---- Records provided
-- ==== Sys2Proof/Safety.lean ====
section
/-! DEFINITION. What counts as a safe run: the bounds and the canonical forms that every step keeps, whatever command it
takes, and the words in which statements about the commands are made. -/

namespace Sys2Proof.Machine

open Sys2Proof

/-! ## Soundness -/

/-- What identifies a notice: its kind and its subject (R201). -/
def Notice.key (n : Notice) : NoticeKind × Subject := (n.kind, n.subject)

/-- A notice queue of at most 32 entries, no two of the same kind and subject, each raised 1 to 255 times (R201). -/
structure NoticesRight (l : List Notice) : Prop where
  room : l.length ≤ Config.noticeRoom
  distinct : (l.map Notice.key).Nodup
  counted : ∀ n ∈ l, 1 ≤ n.repeats ∧ n.repeats ≤ 255

/-- A value of the position counter's range (R111). -/
def InCounter (v : Int) : Prop := Config.counterMin ≤ v ∧ v ≤ Config.counterMax

/-- The transfer queue is in R165's order, URGENT ahead of NORMAL and each class by its entry order, and the next entry that
joins at a tail stands behind every entry of its class. -/
structure Tether.InOrder (p : Tether) : Prop where
  sorted : p.queue.Pairwise (fun x y => (x.urgent = true ∧ y.urgent = false) ∨ (x.urgent = y.urgent ∧ x.order ≤ y.order))
  next : ∀ e ∈ p.queue, e.order < p.nextOrder

/-- A sound state: the store's bytes stand in their canonical form, the notice queue keeps its bound and holds no kind and
subject twice (R201), the shot table has its 256 entries (R2), the credits and the AUX queue and history keep their bounds
(R170, R110), the transfer queue is in its order (R165), the position counter and the index value lie in the counter's range (R111), and there are 121 area records
(R78) and four recipes (R117). -/
structure State.Sound (s : State) : Prop where
  memory : Memory.wf s.mem = true
  notices : NoticesRight s.cp.notices
  table : s.ss.table.length = Config.entries
  credits : s.tp.credits ≤ Config.maxCredits
  auxQueue : s.lp.auxQueue.length ≤ Config.auxRoom
  auxHistory : s.lp.auxHistory.length ≤ Config.auxRoom
  counter : InCounter s.lp.counter
  index : InCounter s.cfg.lens.indexValue
  areas : s.fe.areas.length = 121
  recipes : s.de.recipes.length = 4
  sends : s.tp.InOrder

/-! ## Lawful states -/

/-- A lawful entry of the shot table. A FREE entry's record is cleared (R18, R25). An entry that is RESERVED or LANDING has
no proof and no memo yet, and one that is LANDING or HELD has its number (R3, R6, R9). No two duties have the same kind and
target (R11), and no reader holds two pins (R24). A proof extent is there only once DEVELOP is ACTIVE or DONE (R124). -/
structure Shot.Lawful (t : Shot) : Prop where
  free : t.state = .free → t = {}
  early : t.state = .reserved ∨ t.state = .landing → t.proof = none ∧ t.memo = none
  numbered : t.state = .landing ∨ t.state = .held → t.number ≠ 0
  duties : (t.duties.map (·.key)).Nodup
  pins : (t.pins.map (·.reader)).Nodup
  proof : t.proof.isSome = true → t.dutyState .develop = some .active ∨ t.dutyState .develop = some .done

/-- The blocks of the recording extent (R5, R193). -/
def State.recordingExtent (s : State) : List Nat := (s.mi.current.map (·.blocks)).getD []

/-- Every block list of the store: the free list, each entry's raw, proof and memo extents, the recording extent. -/
def State.allBlocks (s : State) : List Nat := s.ss.free ++ s.ss.table.flatMap Shot.blocks ++ s.recordingExtent

/-- The numbers of the shots in use, in table order. -/
def State.usedNumbers (s : State) : List Nat := (s.ss.table.filter (fun t => t.state != .free)).map (·.number)

/-- The numbers of the shots in use are distinct. An entry whose number is not assigned yet holds 0 (R3). -/
def State.NumbersDistinct (s : State) : Prop := (s.usedNumbers.filter (· != 0)).Nodup

/-- A notice of this kind and subject waits in the queue with these values (R201), or a notice was lost. -/
def State.Tells (t : State) (k : NoticeKind) (sub : Subject) (vals : List Wire) : Prop :=
  (∃ x ∈ t.cp.notices, x.key = (k, sub) ∧ x.values = vals) ∨ t.cp.lost = true

/-- CARD_STATE of a slot tells this reason with the slot's state, hold, listed sectors and final flag, and for some reasons
the file concerned (R157). -/
def State.TellsCard (t : State) (sl : Slot) (reason : String) (file : List Wire) : Prop :=
  let c := t.slot sl
  t.Tells .cardState (.slot sl)
    ([.word c.state.name, .word c.hold.name, .word reason, .u64 (c.extents.map (·.count)).sum, flag c.final] ++ file)

/-- The command port after `n` blocks leave the free list: STORE_LOW is raised just where the free count passes from at or
above the low threshold to below it, with the count and the shots that fit (R22). -/
def State.tellsLow (n : Nat) (s : State) : CommandPort :=
  let left := s.ss.free.length - n
  if s.cfg.store.low ≤ s.ss.free.length ∧ left < s.cfg.store.low then
    raiseIn .storeLow (.num 0) [.u32 left, .u32 (left / blocksFor (rawBytes s.cfg.geometry))] s.time s.cp
  else s.cp

/-- BURST_END of a burst waits in the notice queue with these counts and this reason (R67), or a notice was lost. -/
def State.TellsEnd (b : BurstRec) (reason : String) (t : State) : Prop :=
  t.Tells .burstEnd (.num b.number) [.u32 b.number, .word b.owner.name, .u16 b.triggered, .u16 b.landed, .u16 b.voided,
    .u16 b.late, .u32 b.ignored, .u16 b.byWait, .word reason]

/-- A burst cut short (R20, R65, R66): the shots in flight are voided with reason `void`, a reservation is returned and a
request withdrawn, their entries FREE and their blocks at the free list's tail in that order; the burst counts the voids,
and BURST_END tells `reason`. -/
def State.CutShort (void reason : String) (s t : State) : Prop :=
  let raw := fun (p : Shot → Bool) => ((s.ss.table.find? p).map (·.raw)).getD []
  let cleared := fun (p : Shot → Bool) => updateFirst p (fun _ => {})
  let voids := (s.ss.table.filter (fun x => isTriggered x || isLanding x)).length
  t.rtu.phase = .idle
  ∧ t.ss = { s.ss with
      request := none, free := s.ss.free ++ raw isTriggered ++ raw isLanding ++ raw isClaimed
      table := cleared isClaimed (cleared isLanding (cleared isTriggered s.ss.table)) }
  ∧ (∀ e, s.ss.table.find? isTriggered = some e ∨ s.ss.table.find? isLanding = some e →
      t.Tells .shotVoid (.num e.number) [.word void])
  ∧ t.rtu.burst = s.rtu.burst.map (fun b => { b with voided := b.voided + voids })
  ∧ ∀ b, t.rtu.burst = some b → t.TellsEnd b reason

/-- What new burst values that become applied at `time` leave of the sync state (R70): a change of mode clears the armed and
aligned flags and the standing grid; a change of P alone keeps the grid's origin and counts the new period from the next
instant of the old one, an instant at `time` included (DESIGN CHOICE, log entry 10). Nothing else changes. -/
def Rtu.TakesSync (old new : BurstCfg) (time : Nat) (r u : Rtu) : Prop :=
  u = { r with armed := u.armed, aligned := u.aligned, standing := u.standing }
  ∧ (old.syncMode ≠ new.syncMode → u.armed = false ∧ u.aligned = false ∧ u.standing = none)
  ∧ (old.syncMode = new.syncMode → u.armed = r.armed ∧ u.aligned = r.aligned
    ∧ (r.standing = none ∨ old.period = new.period → u.standing = r.standing)
    ∧ ∀ g, r.standing = some g → old.period ≠ new.period → 0 < g.period → ∃ j : Int,
      u.standing = some ⟨g.origin, g.anchor + j * g.period, new.period⟩
      ∧ time ≤ g.anchor + j * g.period ∧ g.anchor + j * g.period < time + g.period)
--------
__Problem to work on__. Look through the data above and return exactly the lines from the one that contains "t.rtu.phase = .idle" to the one that contains "t.TellsEnd b reason", inclusive, with nothing else.

__Completed exercise__.
  t.rtu.phase = .idle
  ∧ t.ss = { s.ss with
      request := none, free := s.ss.free ++ raw isTriggered ++ raw isLanding ++ raw isClaimed
      table := cleared isClaimed (cleared isLanding (cleared isTriggered s.ss.table)) }
  ∧ (∀ e, s.ss.table.find? isTriggered = some e ∨ s.ss.table.find? isLanding = some e →
      t.Tells .shotVoid (.num e.number) [.word void])
  ∧ t.rtu.burst = s.rtu.burst.map (fun b => { b with voided := b.voided + voids })
  ∧ ∀ b, t.rtu.burst = some b → t.TellsEnd b reason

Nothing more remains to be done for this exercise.